I don't have the source (came from a website without footnotes) but these words about our great President and the sovereignty of God in his life might remind me of the providence of God in the affairs of man:
"Lincoln's original 1863 Thanksgiving Proclamation came - spiritually speaking - at a pivotal point in his life. During the first week of July of that year, the Battle of Gettysburg occurred, resulting in the loss of some 60,000 American lives. Four months later in November, Lincoln delivered his famous "Gettsysburg Address." It was while Lincoln was walking among the thousands of graves there at Gettysburg that he committed his life to Christ. As he explained to a friend: When I left Springfield [to assume the Presidency] I asked the people to pray for me. I was not a Christian. When I buried my son, the severest trial of my life, I was not a Christian. But when I went to Gettysburg and saw the graves of thousands of our soldiers, I then and there consecrated myself to Christ."
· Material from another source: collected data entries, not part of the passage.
-- ==== Sys2Proof/Machine/Block.lean ====
section
/-! DEFINITION. Block headers and stored blocks (41_block_dispatch.md R350 to R357). -/

namespace Sys2Proof.Machine

/-- The recorded block header of R350, before its type is acted on. -/
def recordHeader (bfinal : Bool) (btype : BitVec 2) (s : State) : State := { s with bfinal := bfinal, btype := btype }

/-- BLK_STORED (R350, R351). -/
def execBlkStored (bfinal : Bool) (s : State) : Host.Outcome State Fault Refusal :=
  .next { recordHeader bfinal 0 s with phase := .storedLen }

/-- BLK_FIXED (R350, R352): the fixed tables are selected. -/
def execBlkFixed (bfinal : Bool) (s : State) : Host.Outcome State Fault Refusal :=
  .next { recordHeader bfinal 1 s with tblFixed := true, phase := .symbol }

/-- BLK_DYNAMIC (R350, R353): tbl_fixed is left as it is until the tables are complete. -/
def execBlkDynamic (bfinal : Bool) (s : State) : Host.Outcome State Fault Refusal :=
  .next { recordHeader bfinal 2 s with phase := .dynHdr }

/-- BLK_RESERVED (R350, R354): the header is recorded before the error. -/
def execBlkReserved (bfinal : Bool) (s : State) : Host.Outcome State Fault Refusal :=
  .next (raiseCorrupt .btypeReserved (recordHeader bfinal 3 s))

/-- STORED_LEN (R355). -/
def execStoredLen (len nlen : BitVec 16) (s : State) : Host.Outcome State Fault Refusal :=
  .next (
    if len ≠ ~~~nlen then raiseCorrupt .storedNlen s
    else if len = 0 then endOfBlock s
    else { s with storedRem := len, phase := .storedCopy })

/-- STORED_COPY (R356) up to its Emit: one byte less is owed, and the last one ends the block. -/
def countStored (s : State) : State :=
  if s.storedRem - 1 = 0 then endOfBlock { s with storedRem := s.storedRem - 1 }
  else { s with storedRem := s.storedRem - 1 }

/-- STORED_COPY (R356): the byte goes to the output and the window. -/
def execStoredCopy (b : BitVec 8) (s : State) : Host.Outcome State Fault Refusal := emitOrHold b (countStored s) s

end Sys2Proof.Machine
end

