-- ==== Sys2Proof/Machine/HostCommands.lean ====
section
/-! DEFINITION. The host's commands: register access, the input port, the output port and the reset line
(46_host_interface.md R650 to R662, 70_reset_and_hazards.md R750). A transfer that is not enabled does not take place
and changes nothing (R650; notes/assumptions/9.md). -/

namespace Sys2Proof.Machine

/-- START (R653, R652): the CTRL write of `v`. -/
def execStart (v : BitVec 32) (s : State) : Host.Outcome State Fault Refusal := .next (writeCtrl v s)

/-- SOFT_RESET (R654, R652): the CTRL write of `v`; it acts before START when both are set. -/
def execSoftReset (v : BitVec 32) (s : State) : Host.Outcome State Fault Refusal := .next (writeCtrl v s)

/-- RegWrite (R652, R157). -/
def execRegWrite (off : BitVec 6) (v : BitVec 32) (s : State) : Host.Outcome State Fault Refusal :=
  if alignedOffset off then .next (writeRegister off v s) else .refused .badRegisterAccess

/-- RegRead (R651, R157, R164): the value is what the host sees on reg_rdata; no register has a read side effect. -/
def execRegRead (off : BitVec 6) (s : State) : Host.Outcome State Fault Refusal :=
  if alignedOffset off then
    .next { s with
      regRdata := readRegister off (Config.freeRead s.draws) s
      draws := if readIsDrawn off s then s.draws + 1 else s.draws }
  else .refused .badRegisterAccess

/-- PushByte (R655): enabled only while in_ready is 1 (R661). -/
def execPushByte (b : BitVec 8) (s : State) : Host.Outcome State Fault Refusal :=
  .next (if inReady s then { s with inBytes := s.inBytes ++ [b] } else s)

/-- EndInput (R657): enabled while BUSY = 1 and in_end = false. -/
def execEndInput (s : State) : Host.Outcome State Fault Refusal :=
  .next (if busy s && !s.inEnd then { s with inEnd := true } else s)

/-- The byte the output port offers with the state the emitting step is in just before its Emit: none while no step
that emits is enabled but for out_ready (R662). -/
def offered (s : State) : Option (Byte × State) :=
  match s.phase with
  | .copy => some (copyByte s, countCopy s)
  | .storedCopy | .symbol =>
    match (expected s).map fun x => fetch x s with
    | some (.got [.storedCopy b] t) => some (b, countStored t)
    | some (.got [.lit b] t) => some (b, t)
    | _ => none
  | _ => none

/-- out_valid (R662). -/
def outValid (s : State) : Bool := (offered s).isSome

/-- OutAccept (R662): enabled while out_valid and out_ready are 1; it is the transfer that completes the emitting
step. -/
def execOutAccept (s : State) : Host.Outcome State Fault Refusal :=
  .next (match offered s with
    | some (b, t) => if s.outReady then emit b t else s
    | none => s)

/-- HardReset (R750): it acts in any phase. -/
def execHardReset (s : State) : Host.Outcome State Fault Refusal := .next (hardwareReset s)

end Sys2Proof.Machine
end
It is quite a scene to imagine Abraham Lincoln walking past thousands of graves and God pivoting him toward a life consecrated to Christ. There were many other choices -- bitterness, despair, failure, hopelessness, even anger and fear. But our great President turned to the One who could change the course of events that were destroying the course of destiny of our nation that had begun over 300 years before when men and women braved the unknown and came to settle in the New World for the purpose of religious freedom. On Good Friday,1865, President Lincoln met his Savior face to face. All of His questions are answered, and surely he has found the peace that he never really knew as the leader of this great nation.
Some of my friends in Bible Study are facing battles. These battles may be Gettysburgs, pivotal points that will require huge steps of faith in a directions they never thought we would go. Many of them will take these steps in a direction not of their choosing had God given them a list of preferences concerning the legs on the journey during the course of their lives; but journeys they are on still the same. In a less Gettysburg type way, I am facing my own steps of faith. I pray that the study of Esther has given all of us the courage to trust God when life turns upside down and the tables need turning. I know it has challenged me and caused me to carefully consider the God who is there even when I can't see Him. How blessed I have been to given the opportunity to ask the questions to a special group of women who have chosen to follow hard after God.
Thank you, God, for your unfailing love and goodness this Thanksgiving.